Hubby left a random fork on our washing machine last night. When I picked it up, it dawned on me. A fork usually has four tines, which to my mind means four choices. I know an eating utensil is a totally different fork than the one in the road, but bear with me.  

People who take the far-left fork blatantly commit all the sins with no remorse. They lie, cheat, steal, have affairs, and maybe even kill. They don’t know Jesus at all and they use His name in vain.  

People who choose the next road over try to be good people. They heard about the Ten Commandments and thought it would make sense to at least keep the biggies, like killing and stealing. They provide for their families and try to help out people in need. But no matter how good they are, they don’t know Jesus as their Savior.  

The tine second from the right is the one people pick who go to church, try to keep all of the Commandments, and usually ask for forgiveness. They say their prayers and help out strangers. The problem is everything they are doing is just stuff they do. They say their prayers to some invisible God because they have been told to. They haven’t asked Jesus into their lives; they don’t have a relationship with Him.

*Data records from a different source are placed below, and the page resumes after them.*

-- ==== Sys2Proof/Machine/State.lean ====
section
/-!
DEFINITION. The state of the machine as plain data (10_state.md R30-R50), the reasons a step can stop,
and the state after reset (10_state.md R49).
-/

namespace Sys2Proof.Machine

/-- Why the machine stops with a fault. -/
inductive Fault where
  /-- Raised by the host port for an access that 20_memory.md R65 does not admit: sub-word, misaligned
  or outside the window.  The spec gives it no step ("stuck").  Safe. -/
  | inadmissibleAccess
deriving DecidableEq, Repr

/-- Why the machine refuses a step. -/
inductive Refusal where
  /-- Raised by `exec` for an instruction that has no meaning yet.  No arm raises it.  Safe. -/
  | notModelled (mnemonic : String)
  /-- Raised by the step when the parameters are outside the ranges of 00_scope.md R7 or INIT_GAIN is
  not 64 or 128: the model is not built for such a block (70_reset_and_hazards.md R241).  Safe. -/
  | illegalConfiguration
deriving DecidableEq, Repr

/-- The status codes of 60_exceptions.md R210; the reserved codes 0x7..0xE do not exist. -/
inductive Code where
  | ok
  | notReady
  | timingViolation
  | invalidSample
  | protocolDesync
  | invalidParameter
  | illegalCommand
  | none
deriving DecidableEq, Repr

/-- The context of a read cycle (10_state.md R33). -/
inductive Ctx where
  | top
  | sub
deriving DecidableEq, Repr

/-- The labels of 10_state.md R33, in the order of their codes 0..10. -/
inductive Phase where
  | idle
  | poll
  | pollWait
  | data
  | trail
  | decode
  | recover
  | settleWait
  | pd
  | pu
  | resetSettle
deriving DecidableEq, Repr

/-- The program point of the command being run: which primitive comes next (10_state.md R33,
40_read_cycle.md R111, R120, 41_config.md R151, 42_power.md R170-R174).  `t0` is the first reading of
the pulse in progress.  `decode`, `recover` and `resetSettle` are points between primitives (log 12). -/
inductive Point where
  /-- No primitive is pending. -/
  | idle
  /-- Readiness wait: `ReadData` comes next. -/
  | poll
  /-- Readiness wait: `Sleep(POLL_INTERVAL_NS)` comes next. -/
  | pollWait
  /-- Data pulse: the first `Now` comes next. -/
  | dataStart
  /-- Data pulse: `SetClk(1)` comes next. -/
  | dataRise (t0 : Nat)
  /-- Data pulse: `SetClk(0)` comes next. -/
  | dataFall (t0 : Nat)
  /-- Data pulse: the second `Now` and the guard come next. -/
  | dataStop (t0 : Nat)
  /-- The pulse has passed the guard: the data sample comes next. -/
  | dataSample
  /-- Trailing pulse: the first `Now` comes next. -/
  | trailStart
  /-- Trailing pulse: `SetClk(1)` comes next. -/
  | trailRise (t0 : Nat)
  /-- Trailing pulse: `SetClk(0)` comes next. -/
  | trailFall (t0 : Nat)
  /-- Trailing pulse: the second `Now` and the guard come next. -/
  | trailStop (t0 : Nat)
  /-- The trailing phase is complete: sentinel test and decode come next. -/
  | decode
  /-- The head of the recovery loop. -/
  | recover
  /-- After the settle read: `Sleep(T_SETTLE_NS)` comes next. -/
  | settleWait
  /-- Power-down: `SetClk(0)` comes next. -/
  | pdLow
  /-- Power-down: `SetClk(1)` comes next. -/
  | pdHigh
  /-- Power-down: `Sleep(T_PD_NS)` comes next. -/
  | pdHold
  /-- Power-up: `SetClk(0)` comes next. -/
  | puLow
  /-- Power-up: `Sleep(T_PU_NS)` comes next. -/
  | puWait
  /-- The head of the settle loop of `reset`. -/
  | resetSettle
deriving DecidableEq, Repr

/-- STATUS (10_state.md R37). -/
structure Status where
  code : Code
  busy : Bool
  warn : Bool
  fatal : Bool
  settleCode : Code
deriving DecidableEq, Repr

/-- The stored fields of CONFIG (10_state.md R40); TRAIL is a view. -/
structure Setup where
  channel : Channel
  gainA : Byte
  armed : BitVec 2
  sampleCfg : BitVec 2
deriving DecidableEq, Repr

/-- DIAG (10_state.md R44). -/
structure Diag where
  polls : BitVec 8
  bitcnt : BitVec 8
  trailcnt : BitVec 4
  recValid : BitVec 4
deriving DecidableEq, Repr

/-- The counters of one read cycle (10_state.md R32). -/
structure Counters where
  tries : Nat
  i : Nat
  j : Nat
deriving DecidableEq, Repr

/-- The sequencer (10_state.md R32, R33): program point, context, the counters of the top-level cycle
and of the sub-cycle kept apart, the loop counters `k` and `v`, and the locals `cfg0` and `n` of
`Cycle` (40_read_cycle.md R120). -/
structure Sequencer where
  point : Point
  ctx : Ctx
  top : Counters
  sub : Counters
  k : Nat
  v : Nat
  cfg0 : BitVec 2
  n : Nat
deriving DecidableEq, Repr

/-- The environment (00_scope.md R10, R11): the levels and the time advances it will supply next, how
many free values have been drawn after its scripts ran out, and the last `Now()` result. -/
structure Env where
  levels : List Level
  deltas : List Nat
  draws : Nat
  lastNow : Nat
deriving DecidableEq, Repr

/-- The events of a run (00_scope.md R10). -/
inductive Event where
  | clkWrite (v : Level)
  | dataRead (b : Level)
  | timeRead (t : Nat)
  | sleep (d : Nat)
deriving DecidableEq, Repr

/-- What the host or the platform does next (60_exceptions.md R220, R226; 30_encoding.md R93). -/
inductive HostOp where
  /-- Write a command word to CMD and wait until BUSY = 0 (30_encoding.md R93), in one step (log 6). -/
  | command (w : Word)
  /-- A write access of `bytes` bytes at a bus address. -/
  | write (addr bytes : Nat) (v : Word)
  /-- A read access of `bytes` bytes at a bus address. -/
  | read (addr bytes : Nat)
  /-- `wait_idle`: poll STATUS until BUSY = 0. -/
  | waitIdle
  /-- Nothing: the engine runs one step of its own. -/
  | pause
  /-- Assert `rst`. -/
  | assertRst
  /-- Deassert `rst`. -/
  | releaseRst
deriving DecidableEq, Repr

/-- The whole state.  `params` never changes (log 1).  `env`, `bus`, `reads` and `events` belong to the
environment, the host and the run, and are no registers of the block. -/
structure State where
  params : Params
  rst : Bool
  clk : Level
  shreg : Frame
  cmdOp : BitVec 4
  cmdArg : Byte
  status : Status
  config : Setup
  raw : Frame
  sample : Word
  diag : Diag
  seq : Sequencer
  env : Env
  bus : List HostOp
  reads : List Word
  events : List Event
deriving DecidableEq, Repr

/-- STATUS at reset (10_state.md R49): 0x00000F1F. -/
def Status.atReset : Status where
  code := .none
  busy := true
  warn := false
  fatal := false
  settleCode := .none

/-- DIAG at reset, and as a top-level cycle and `reset` clear it (10_state.md R44). -/
def Diag.zero : Diag where
  polls := 0#8
  bitcnt := 0#8
  trailcnt := 0#4
  recValid := 0#4

/-- Counters at reset (10_state.md R32). -/
def Counters.zero : Counters where
  tries := 0
  i := 0
  j := 0

/-- The sequencer at reset: PHASE = IDLE and the counters 0 (10_state.md R49); CTX, `cfg0` and `n` have
no reset value in the spec (DESIGN CHOICE, log 10). -/
def Sequencer.atReset : Sequencer where
  point := .idle
  ctx := .top
  top := .zero
  sub := .zero
  k := 0
  v := 0
  cfg0 := 0#2
  n := 0

/-- An environment without scripts: every draw is a free value (log 2, log 3). -/
def Env.start : Env where
  levels := []
  deltas := []
  draws := 0
  lastNow := 0

/-- The block with the given parameters at the deassertion of `rst` (10_state.md R49): BUSY = 1 and
PHASE = IDLE, so that the next step begins the automatic `reset` (70_reset_and_hazards.md R240). -/
def State.resetWith (p : Params) : State where
  params := p
  rst := false
  clk := 0#1
  shreg := 0#24
  cmdOp := 0#4
  cmdArg := 0#8
  status := .atReset
  config := ⟨p.initChannel, p.initGain, 0#2, 0#2⟩
  raw := 0#24
  sample := 0#32
  diag := .zero
  seq := .atReset
  env := .start
  bus := []
  reads := []
  events := []

/-- The machine right after reset, with the document's parameters (00_scope.md R7). -/
def State.reset : State := State.resetWith Params.default

end Sys2Proof.Machine
end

Lastly, the path to the far right, the road less taken, the one through the narrow gate. The one which the fewest people choose, but those are the people who try to keep the Commandments, who ask for forgiveness, who have asked Jesus Christ into their lives, and have a personal relationship with Him.

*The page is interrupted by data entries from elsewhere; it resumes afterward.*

-- ==== Sys2Proof/Machine/Sequencer.lean ====
section
/-!
DEFINITION. The engine one primitive at a time (00_scope.md R10, R11; 10_state.md R33): where a command
starts and what one step of its own does.  It uses the same primitives and the same register writes as
the commands' meanings, which run a command to its end; between primitives the registers are those of the
program points, and BUSY = 1 throughout (10_state.md R38).  At `decode`, `recover` and `resetSettle` a
step runs no primitive (log 12).
-/

namespace Sys2Proof.Machine

/-- A cycle at its first primitive (40_read_cycle.md R120). -/
def startCycle (ctx : Ctx) (s : State) : State := goTo .poll (beginCycle ctx s)

/-- Acceptance of a command and everything before its first primitive (60_exceptions.md R222). -/
def start (i : Instr) (s : State) : State :=
  let s := accept i.op i.arg s
  match i with
  | .readOne => startCycle .top s
  | .setChannel _ =>
    match channelOfArg s.cmdArg with
    | none => retire .invalidParameter s
    | some c => startCycle .top (setChannel c s)
  | .setGain _ =>
    if s.config.channel = .b then retire .ok (setWarn s)
    else if gainLegal s.cmdArg then startCycle .top (setGainA s.cmdArg s)
    else retire .invalidParameter s
  | .powerDown => goTo .pdLow s
  | .powerUp => goTo .puLow s
  | .reset => goTo .pdLow (clearDiag s)

/-- Whether the cycle in progress latches: only the top-level cycle of `read_one` (40_read_cycle.md R120). -/
def latching (s : State) : Bool := s.seq.ctx == .top && s.cmdOp == Instr.readOne.op

/-- Whether the running command is `reset` (10_state.md R35). -/
def runsReset (s : State) : Bool := s.cmdOp == Instr.reset.op

/-- Where the loop of sub-cycles in progress has its head: in `reset` or in a recovery. -/
def subHead (s : State) : Point := if runsReset s then .resetSettle else .recover

/-- A cycle has ended with a code: a top-level one ends `read_one`, or is the settle read of a
configuration command (41_config.md R151); a sub-cycle returns to its loop. -/
def cycleEnded (c : Code) (s : State) : State :=
  match s.seq.ctx with
  | .top =>
    if s.cmdOp = Instr.readOne.op then finish c s else goTo .settleWait (setSettleCode c s)
  | .sub => goTo (subHead s) (subDone c s)

/-- A trailing pulse has tripped the guard (40_read_cycle.md R116). -/
def trailTripped (s : State) : State :=
  match s.seq.ctx with
  | .top => goTo .recover (beginSubs s)
  | .sub => cycleEnded .timingViolation s

/-- One step of the engine from its program point.  IDLE with BUSY = 1 is the moment after `rst` has been
deasserted: the automatic `reset` begins, exactly as if its word had been accepted
(70_reset_and_hazards.md R240). -/
def tick (s : State) : State :=
  match s.seq.point with
  | .idle => if s.status.busy then start .reset s else s
  | .poll =>
    let r := readData s
    let t := pollDone r.2
    if r.1 = 0#1 then goTo .dataStart (beginData t) else goTo .pollWait t
  | .pollWait =>
    let t := sleep s.params.pollIntervalNs s
    if (counters t).tries = t.params.readyMaxTries then cycleEnded .notReady t else goTo .poll t
  | .dataStart => let r := now s; goTo (.dataRise r.1) r.2
  | .dataRise t0 => goTo (.dataFall t0) (setClk 1#1 s)
  | .dataFall t0 => goTo (.dataStop t0) (setClk 0#1 s)
  | .dataStop t0 =>
    let r := now s
    if guardTrips r.2.params (r.1 - t0) then cycleEnded .timingViolation (disarm r.2)
    else goTo .dataSample r.2
  | .dataSample =>
    let r := readData s
    let t := bitDone r.1 r.2
    if (counters t).i = frameBits then goTo .trailStart (beginTrail (latching t) t)
    else goTo .dataStart t
  | .trailStart => let r := now s; goTo (.trailRise r.1) r.2
  | .trailRise t0 => goTo (.trailFall t0) (setClk 1#1 s)
  | .trailFall t0 => goTo (.trailStop t0) (setClk 0#1 s)
  | .trailStop t0 =>
    let r := now s
    if guardTrips r.2.params (r.1 - t0) then trailTripped (disarm r.2)
    else
      let t := trailDone r.2
      if (counters t).j = t.seq.n then goTo .decode (armTrail t) else goTo .trailStart t
  | .decode => cycleEnded (frameCode s) (latchSample (latching s) s)
  | .recover =>
    if s.seq.k < s.params.recoveryReads then startCycle .sub s
    else cycleEnded (recoveryCode s.seq.v) (endRecovery s)
  | .settleWait => finish .ok (sleep s.params.tSettleNs s)
  | .pdLow => goTo .pdHigh (setClk 0#1 s)
  | .pdHigh => goTo .pdHold (setClk 1#1 s)
  | .pdHold =>
    let t := disarm (sleep s.params.tPdNs s)
    if runsReset t then goTo .puLow t else finish .ok t
  | .puLow => goTo .puWait (setClk 0#1 s)
  | .puWait =>
    let t := sleep s.params.tPuNs s
    if runsReset t then goTo .resetSettle (beginSubs t) else finish .ok t
  | .resetSettle =>
    if s.seq.k < s.params.resetSettleReads then startCycle .sub s else endReset s

/-- One step of the engine; while `rst` is asserted no primitive runs (70_reset_and_hazards.md R240). -/
def engineStep (s : State) : State := if s.rst then s else tick s

/-- `m` steps of the engine. -/
def engineSteps : Nat → State → State
  | 0, s => s
  | m + 1, s => engineSteps m (engineStep s)

end Sys2Proof.Machine
end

Which path have you chosen? 

Wednesday, April 3, 2024

Green Bay in a Day

Last week, we had planned on flying to Seattle to visit Hubby’s nephew, as well as see as much as we could in the four short days we would be there. Unfortunately, and as our spring break weather always guarantees, our flight from Minneapolis to Seattle was cancelled due to snow. We banged our heads together trying to salvage the trip, but decided it just wasn’t meant to be. (We had cancelled the same trip last June because my back was just too bad at the time, not that my pain is 100% cleared up even now.)

I suggested a few places we could drive to for just a day or two so that the week wasn’t a total waste. We decided to head to Green Bay on Tuesday just for overnight. 

As you can see, the stupid late March snow was still in our yard when we left. And if anyone from the Green Bay area is reading this today, I’m sorry that your winter storm was worse than ours this week. Stupid Wisconsin Fake-Spring. 

First thing Wednesday morning we visited the National Railroad Museum. We’d both been there a few times before, but it’s still always fun. Doesn’t everyone have a twinge of love for old train cars, the romance of the rails? 





The Merci Train was a train of 49 French railroad box cars filled with tens of thousands of gifts of gratitude from at least that many individual French citizens. They were showing their appreciation for the more than 700 American box cars of relief goods sent to them by (primarily) individual Americans in 1948. The Merci Train arrived in New York harbor on February 2nd, 1949 and each of the 48 American states at that time received one of the gift laden box cars. The 49th box car was shared by Washington D.C. and the Territory of Hawaii. (From the Merci Train website) 

Some fancy cars. Some not so much. Pretty sure this bed would give me more pain than I’ve had in a few months. 



Our next and final stop was at the Packer Hall of Fame. 

I took an unbelievably few pictures there. I was stupidly emotional the whole time we were walking around. 

I’ve become very jaded towards professional sports in the last couple of years. How can anyone justify the huge salaries any of them are being paid? And how can they make some of the most bone-headed plays? It just all seems so staged sometimes, like they are getting those big paychecks to keep their mouths shut when they have to throw a game.

But then there was that one shining season when the Packers won the Super Bowl after a very long drought. When Brett Favre was just a kid with an amazing arm and the spirit of a little boy. When I knew the names and positions of all the players and Reggie White was the Minister of Defense.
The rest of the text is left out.